#1) The three excircles of triangle ABC will be tangent to the (non-extended) sides at three points. Prove that the cevians joining the vertices of the triangle with these points of tangency are concurrent.

Let ABC be any triangle. Let the circle centered at D be the excircle for the point C. Let the circle centered at E be the excircle of B and the circle centered at F be the excircle of A. Notice that the circle centered a D is tangent at L, P, J and the circle centered at E is tangent at G, H, I and the circle centered at F is tangent at M, N, K.
Claim the Cevians through the points P, H, and N are concurrent. Since CL and CJ are tangent to the circle centered a D then for the circle centered at C orthogonal to the circle centered at D and then CL and CJ are radii of this circle. Thus CL is congruent to CJ. The same argument
hold for AK congruent to AM and BI congruent to BG. Now consider the circle centered at B that is orthogonal to the circle centered at D. A similar argument yields the congruency of BL and BP. If we apply the same idea to the circle centered at C and orthogonal to the circle
centered at E we see that CH and CG are congruent. More importantly BL,
BP, CH, CG are all congruent.We can construct congruences between AJ, AP, CN and CK. As well as BM, BN, AL and AH. Notice that APCN and AHBN and CHBP. Thus AHCNBP = BNAPCH Thus
(AH/CH)(CN/BN)(BP/AP) = 1
Therefore by Ceva's theorem the segments AN, BH and CP are concurrent at the Nagel point.

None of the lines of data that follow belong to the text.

/-- A decoder that accepts its operand delivers the value (R181, R231). -/
theorem State.decodeWith_of_ok {s : State} {f : List Byte → Option Decoded} {bs : List Byte} {v : Word}
    (hbs : s.seqOperand = some bs) (hf : f bs = some (.ok v)) : s.decodeWith f = (s.setRes v).complete errNone := by
  simp only [State.decodeWith, hbs, Option.bind_some, hf, State.deliverDecoded]

end Sys2Proof.Machine

namespace Sys2Proof.Proofs.EnczDeliversZonedBytes

open Sys2Proof.Machine

/-- Settles O25: the encoding fits the buffer, its cells are read back and those behind it kept, and the rest is the frame of the
end of an encoder. -/
theorem enczDeliversZonedBytes : Obligations.EnczDeliversZonedBytes := by
  unfold Obligations.EnczDeliversZonedBytes
  intro s nib hcfg
  obtain ⟨hpos, hle⟩ := encodeZoned_length_range s.val
  obtain ⟨t, ht⟩ := exec_progress hcfg (.encz nib)
  have hlen := len_toNat_of_delivered ht hle
  obtain ⟨_, rfl⟩ := deliverSequence_next ht
  refine ⟨_, ht, hpos, hle, hlen, fun i hi => ?_, fun i hi => ?_, rfl, rfl, rfl, rfl, rfl, rfl, rfl, rfl⟩
  · rw [List.getElem?_eq_getElem hi]
    exact congrArg some (s.readBuf_writeSeq_inside _ i hi).symm
  · exact s.readBuf_writeSeq_outside _ i hi

end Sys2Proof.Proofs.EnczDeliversZonedBytes

namespace Sys2Proof.Proofs.ZonedRoundTrip

open Sys2Proof.Machine

/-- Settles O46: the functions by the decoder's answer on the bytes of digits under a marker, the commands because the delivered
encoding is the decoder's operand. -/
theorem zonedRoundTrip : Obligations.ZonedRoundTrip := by
  unfold Obligations.ZonedRoundTrip
  refine ⟨decodeZoned_encodeZoned, fun s m n hcfg => ?_⟩
  obtain ⟨hpos, hle⟩ := encodeZoned_length_range s.val
  obtain ⟨t, ht⟩ := exec_progress hcfg (.encz m)
  have hdecode := State.decodeWith_of_ok (seqOperand_of_delivered ht hpos hle) (decodeZoned_encodeZoned s.val)
  refine ⟨t, (t.setRes s.val).complete errNone, ht, by rw [exec_decz, hdecode], rfl, rfl, ?_⟩
  exact (len_toNat_of_delivered ht hle).trans (encodeZoned_length s.val)

end Sys2Proof.Proofs.ZonedRoundTrip
end

section
/-! PROOFS. `ToInt64` as equivalences: which magnitudes are out of range, and which value stands for one in range (R137). -/

namespace Sys2Proof.Machine

/-- The largest magnitude of each sign (R137). -/
def magnitudeBound (neg : Bool) : Nat := if neg then maxMagnitude else int64Max

/-- `ToInt64` overflows exactly above the bound of the sign (R137). -/
theorem toInt64_eq_overflow_iff (neg : Bool) (m : Nat) : toInt64 neg m = .err .overflow ↔ magnitudeBound neg < m := by
  cases neg <;> simp [toInt64, magnitudeBound]

/-- Up to the bound `ToInt64` answers the one word whose value is the magnitude under the sign (R137). -/
theorem toInt64_eq_ok_iff (neg : Bool) (m : Nat) (v : Word) :
    toInt64 neg m = .ok v ↔ m ≤ magnitudeBound neg ∧ v.toInt = if neg then -(m : Int) else m := by
  constructor
  · intro h
    refine ⟨Nat.not_lt.mp fun hgt => ?_, toInt_of_toInt64_ok h⟩
    cases ((toInt64_eq_overflow_iff neg m).mpr hgt).symm.trans h
  · rintro ⟨hle, hv⟩
    cases hd : toInt64 neg m with
    | ok w => rw [BitVec.eq_of_toInt_eq ((toInt_of_toInt64_ok hd).trans hv.symm)]
    | err k =>
      obtain rfl := toInt64_eq_err hd
      exact absurd ((toInt64_eq_overflow_iff neg m).mp hd) (Nat.not_lt.mpr hle)

end Sys2Proof.Machine
end

section
/-! PROOFS. Phase 1 of the zoned decoder by positions: the violation it finds is the first one in nibble order (R180, R185). -/

namespace Sys2Proof.Machine

/-! ### Faults by position -/

/-- A bad zone at position `i`: the last byte has none (R180). -/
def ZoneFault (bs : List Byte) (i : Nat) (b : Byte) : Prop := i + 1 < bs.length ∧ bs[i]? = some b ∧ hi b ≠ zoneMarker

/-- A bad digit at position `i`, the first fault of its byte (R180, R185). -/
def DigitFault (bs : List Byte) (i : Nat) (b : Byte) : Prop :=
  bs[i]? = some b ∧ 9 < (lo b).toNat ∧ (i + 1 < bs.length → hi b = zoneMarker)

/-- Every byte before position `i` passes both checks of phase 1 (R185). -/
def CleanBefore (bs : List Byte) (i : Nat) : Prop :=
  ∀ j c, j < i → bs[j]? = some c → hi c = zoneMarker ∧ (lo c).toNat ≤ 9

/-- No byte but the last has a bad zone, and none a bad digit (R180). -/
def NoPartFault (bs : List Byte) : Prop :=
  (∀ i b, i + 1 < bs.length → bs[i]? = some b → hi b = zoneMarker) ∧ ∀ b ∈ bs, (lo b).toNat ≤ 9

@[simp] theorem cleanBefore_zero (bs : List Byte) : CleanBefore bs 0 := fun _ _ hj => absurd hj (Nat.not_lt_zero _)

theorem cleanBefore_cons_succ (b : Byte) (bs : List Byte) (i : Nat) :
    CleanBefore (b :: bs) (i + 1) ↔ (hi b = zoneMarker ∧ (lo b).toNat ≤ 9) ∧ CleanBefore bs i := by
  constructor
  · exact fun h => ⟨h 0 b (Nat.succ_pos i) rfl, fun j c hj hc => h (j + 1) c (Nat.succ_lt_succ hj) hc⟩
  · rintro ⟨hb, hbs⟩ (_ | j) c hj hc
    · cases hc
      exact hb
    · exact hbs j c (Nat.lt_of_succ_lt_succ hj) hc

/-- The first fault is at the first byte, or that byte is clean and it is the first fault of the rest. -/
theorem exists_first_fault_cons {fault : List Byte → Nat → Byte → Prop} {b : Byte} {bs : List Byte}
    (hsucc : ∀ i c, fault (b :: bs) (i + 1) c ↔ fault bs i c) :
    (∃ i c, fault (b :: bs) i c ∧ CleanBefore (b :: bs) i) ↔
      (∃ c, fault (b :: bs) 0 c) ∨
        (hi b = zoneMarker ∧ (lo b).toNat ≤ 9) ∧ ∃ i c, fault bs i c ∧ CleanBefore bs i := by
  constructor
  · rintro ⟨_ | i, c, hfault, hclean⟩
    · exact .inl ⟨c, hfault⟩
    · obtain ⟨hb, hbs⟩ := (cleanBefore_cons_succ b bs i).mp hclean
      exact .inr ⟨hb, i, c, (hsucc i c).mp hfault, hbs⟩
  · rintro (⟨c, hfault⟩ | ⟨hb, i, c, hfault, hbs⟩)
    · exact ⟨0, c, hfault, cleanBefore_zero _⟩
    · exact ⟨i + 1, c, (hsucc i c).mpr hfault, (cleanBefore_cons_succ b bs i).mpr ⟨hb, hbs⟩⟩

theorem zoneFault_cons_succ (b : Byte) (bs : List Byte) (i : Nat) (c : Byte) :
    ZoneFault (b :: bs) (i + 1) c ↔ ZoneFault bs i c := by
  simp [ZoneFault]

theorem digitFault_cons_succ (b : Byte) (bs : List Byte) (i : Nat) (c : Byte) :
    DigitFault (b :: bs) (i + 1) c ↔ DigitFault bs i c := by
  simp [DigitFault]

theorem exists_zoneFault_cons_zero (b : Byte) (bs : List Byte) :
    (∃ c, ZoneFault (b :: bs) 0 c) ↔ bs ≠ [] ∧ hi b ≠ zoneMarker := by
  simp [ZoneFault, List.length_pos_iff]

theorem exists_digitFault_cons_zero (b : Byte) (bs : List Byte) :
    (∃ c, DigitFault (b :: bs) 0 c) ↔ 9 < (lo b).toNat ∧ (bs ≠ [] → hi b = zoneMarker) := by
  simp [DigitFault, List.length_pos_iff]

/-! ### What phase 1 finds -/

@[simp] theorem zonedViolation_nil : zonedViolation [] = none := rfl

/-- One byte alone has only its digit checked (R187). -/
theorem zonedViolation_singleton_eq_some_iff (b : Byte) (k : ErrorKind) :
    zonedViolation [b] = some k ↔ 9 < (lo b).toNat ∧ k = .invalidDigitPart := by
  simpa [zonedViolation, isDigit] using fun _ => eq_comm

/-- A byte with more to come has its zone checked, then its digit, then comes the rest (R180). -/
theorem zonedViolation_cons_eq_some_iff (b : Byte) {bs : List Byte} (h : bs ≠ []) (k : ErrorKind) :
    zonedViolation (b :: bs) = some k ↔
      hi b ≠ zoneMarker ∧ k = .invalidZonePart ∨ hi b = zoneMarker ∧ 9 < (lo b).toNat ∧ k = .invalidDigitPart ∨
        (hi b = zoneMarker ∧ (lo b).toNat ≤ 9) ∧ zonedViolation bs = some k := by
  cases bs with
  | nil => exact absurd rfl h
  | cons c cs =>
    by_cases hzone : hi b = 0x3#4
    · by_cases hdigit : (lo b).toNat ≤ 9
      · simp [zonedViolation, isDigit, hzone, hdigit, Nat.not_lt.mpr hdigit]
      · simpa [zonedViolation, isDigit, hzone, hdigit, Nat.lt_of_not_le hdigit] using eq_comm
    · simpa [zonedViolation, hzone] using eq_comm

/-- Phase 1 blames a zone exactly when the first fault is one (R185). -/
theorem zonedViolation_eq_zonePart_iff (bs : List Byte) :
    zonedViolation bs = some .invalidZonePart ↔ ∃ i b, ZoneFault bs i b ∧ CleanBefore bs i := by
  induction bs with
  | nil => simp [ZoneFault]
  | cons b bs ih =>
    rw [exists_first_fault_cons (zoneFault_cons_succ b bs), ← ih, exists_zoneFault_cons_zero]
    by_cases hbs : bs = []
    · subst hbs
      simp [zonedViolation_singleton_eq_some_iff]
    · simp [zonedViolation_cons_eq_some_iff b hbs, hbs]

/-- Phase 1 blames a digit exactly when the first fault is one (R185). -/
theorem zonedViolation_eq_digitPart_iff (bs : List Byte) :
    zonedViolation bs = some .invalidDigitPart ↔ ∃ i b, DigitFault bs i b ∧ CleanBefore bs i := by
  induction bs with
  | nil => simp [DigitFault]
  | cons b bs ih =>
    rw [exists_first_fault_cons (digitFault_cons_succ b bs), ← ih, exists_digitFault_cons_zero]
    by_cases hbs : bs = []
    · subst hbs
      simp [zonedViolation_singleton_eq_some_iff]
    · simp [zonedViolation_cons_eq_some_iff b hbs, hbs, and_comm]

/-- Phase 1 finds nothing but zone and digit faults (R180). -/
theorem zonedViolation_eq_zonePart_or_digitPart {bs : List Byte} {k : ErrorKind} (h : zonedViolation bs = some k) :
    k = .invalidZonePart ∨ k = .invalidDigitPart := by
  induction bs with
  | nil => cases h
  | cons b bs ih =>
    by_cases hbs : bs = []
    · subst hbs
      exact .inr ((zonedViolation_singleton_eq_some_iff b k).mp h).2
    · rcases (zonedViolation_cons_eq_some_iff b hbs k).mp h with ⟨_, hk⟩ | ⟨_, _, hk⟩ | ⟨_, hrest⟩
      · exact .inl hk
      · exact .inr hk
      · exact ih hrest

/-- A property of all bytes before the last, by position and by membership. -/
theorem forall_before_last_concat_iff {P : Byte → Prop} (cs : List Byte) (b : Byte) :
    (∀ i c, i + 1 < (cs ++ [b]).length → (cs ++ [b])[i]? = some c → P c) ↔ ∀ c ∈ cs, P c := by
  constructor
  · intro h c hc
    obtain ⟨i, hi, hget⟩ := List.mem_iff_getElem.mp hc
    refine h i c (by simpa using hi) ?_
    rw [List.getElem?_append_left hi, List.getElem?_eq_getElem hi, hget]
  · intro h i c hi hget
    rw [List.getElem?_append_left (by simpa using hi)] at hget
    exact h c (List.mem_of_getElem? hget)

/-- Phase 1 finds nothing exactly when there is no fault (R180). -/
theorem zonedViolation_eq_none_iff (bs : List Byte) : zonedViolation bs = none ↔ NoPartFault bs := by
  by_cases hbs : bs = []
  · subst hbs
    simp [NoPartFault]
  · obtain ⟨cs, b, rfl⟩ := exists_eq_concat_of_ne_nil hbs
    rw [zonedViolation_concat_eq_none_iff, NoPartFault, forall_before_last_concat_iff, List.forall_mem_append,
      List.forall_mem_singleton, ← and_assoc]
    refine and_congr_left fun _ => ⟨fun h => ?_, fun ⟨hzones, hdigits⟩ c hc => ⟨hzones c hc, hdigits c hc⟩⟩
    exact ⟨fun c hc => (h c hc).1, fun c hc => (h c hc).2⟩

end Sys2Proof.Machine
end

section
/-! PROOFS. Every answer of the zoned decoder with the inputs that get it (R180, R183 to R185, R189). -/

namespace Sys2Proof.Machine

/-- Phase 2 of R180 finds no sign exactly when the high nibble of the last byte is neither marker. -/
theorem zonedSignOf_eq_none_iff (b : Byte) : zonedSignOf b = none ↔ hi b ≠ zonedPositive ∧ hi b ≠ zonedNegative := by
  unfold zonedSignOf
  generalize hi b = h
  revert h
  decide

/-- What phase 1 finds is the answer (R180). -/
theorem decodeZoned_of_violation {bs : List Byte} {k : ErrorKind} (h : zonedViolation bs = some k) :
    decodeZoned bs = some (.err k) := by
  have hne : bs ≠ [] := by
    rintro rfl
    cases h
  obtain ⟨cs, b, rfl⟩ := exists_eq_concat_of_ne_nil hne
  simp only [decodeZoned, List.getLast?_concat, h]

#1) b. The relationship between 46and 16

The relationship has already been explored in homework #3 problem 6 and problem 22. Problem 6 gave us that a tangent line to a circle is perpendicular to a unique radius. Problem 22 gave us that two orthogonal circles intersect in only two points. This allows me to add the red circle centered at A and the blue circles centered at B and C. This construction allows to find these halfway points with more than the point tangent to the excircle.